INSTRUCTIONS TO FOLLOW –
Every entry that appears below is to be output exactly.
··· RECORD EXTRACTS ···
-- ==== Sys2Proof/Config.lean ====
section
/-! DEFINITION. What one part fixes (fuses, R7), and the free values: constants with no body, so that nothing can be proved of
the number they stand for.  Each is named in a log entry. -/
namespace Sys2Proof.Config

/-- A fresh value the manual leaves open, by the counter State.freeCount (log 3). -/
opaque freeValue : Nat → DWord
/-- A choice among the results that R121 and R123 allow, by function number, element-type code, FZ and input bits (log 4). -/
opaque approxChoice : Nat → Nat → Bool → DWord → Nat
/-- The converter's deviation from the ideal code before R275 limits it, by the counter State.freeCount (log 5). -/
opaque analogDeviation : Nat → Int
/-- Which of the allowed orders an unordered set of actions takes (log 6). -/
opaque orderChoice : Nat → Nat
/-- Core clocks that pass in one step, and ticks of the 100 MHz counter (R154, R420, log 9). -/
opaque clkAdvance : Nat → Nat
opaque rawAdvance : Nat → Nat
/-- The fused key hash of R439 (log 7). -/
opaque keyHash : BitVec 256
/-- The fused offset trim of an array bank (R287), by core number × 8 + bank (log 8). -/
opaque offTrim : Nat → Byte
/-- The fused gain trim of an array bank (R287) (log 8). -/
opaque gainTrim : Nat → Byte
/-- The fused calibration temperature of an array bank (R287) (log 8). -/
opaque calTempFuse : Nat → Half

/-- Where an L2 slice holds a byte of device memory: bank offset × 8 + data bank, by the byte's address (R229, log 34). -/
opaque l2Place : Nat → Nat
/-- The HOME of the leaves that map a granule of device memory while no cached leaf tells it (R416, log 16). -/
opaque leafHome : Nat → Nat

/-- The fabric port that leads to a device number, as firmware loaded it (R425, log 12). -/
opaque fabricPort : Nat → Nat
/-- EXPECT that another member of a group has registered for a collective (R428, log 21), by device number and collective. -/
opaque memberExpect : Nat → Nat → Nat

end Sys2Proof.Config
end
···
SOLUTION TO THIS EXERCISE –
-- ==== Sys2Proof/Config.lean ====
section
/-! DEFINITION. What one part fixes (fuses, R7), and the free values: constants with no body, so that nothing can be proved of
the number they stand for.  Each is named in a log entry. -/
namespace Sys2Proof.Config

/-- A fresh value the manual leaves open, by the counter State.freeCount (log 3). -/
opaque freeValue : Nat → DWord
/-- A choice among the results that R121 and R123 allow, by function number, element-type code, FZ and input bits (log 4). -/
opaque approxChoice : Nat → Nat → Bool → DWord → Nat
/-- The converter's deviation from the ideal code before R275 limits it, by the counter State.freeCount (log 5). -/
opaque analogDeviation : Nat → Int
/-- Which of the allowed orders an unordered set of actions takes (log 6). -/
opaque orderChoice : Nat → Nat
/-- Core clocks that pass in one step, and ticks of the 100 MHz counter (R154, R420, log 9). -/
opaque clkAdvance : Nat → Nat
opaque rawAdvance : Nat → Nat
/-- The fused key hash of R439 (log 7). -/
opaque keyHash : BitVec 256
/-- The fused offset trim of an array bank (R287), by core number × 8 + bank (log 8). -/
opaque offTrim : Nat → Byte
/-- The fused gain trim of an array bank (R287) (log 8). -/
opaque gainTrim : Nat → Byte
/-- The fused calibration temperature of an array bank (R287) (log 8). -/
opaque calTempFuse : Nat → Half

/-- Where an L2 slice holds a byte of device memory: bank offset × 8 + data bank, by the byte's address (R229, log 34). -/
opaque l2Place : Nat → Nat
/-- The HOME of the leaves that map a granule of device memory while no cached leaf tells it (R416, log 16). -/
opaque leafHome : Nat → Nat

/-- The fabric port that leads to a device number, as firmware loaded it (R425, log 12). -/
opaque fabricPort : Nat → Nat
/-- EXPECT that another member of a group has registered for a collective (R428, log 21), by device number and collective. -/
opaque memberExpect : Nat → Nat → Nat

end Sys2Proof.Config
end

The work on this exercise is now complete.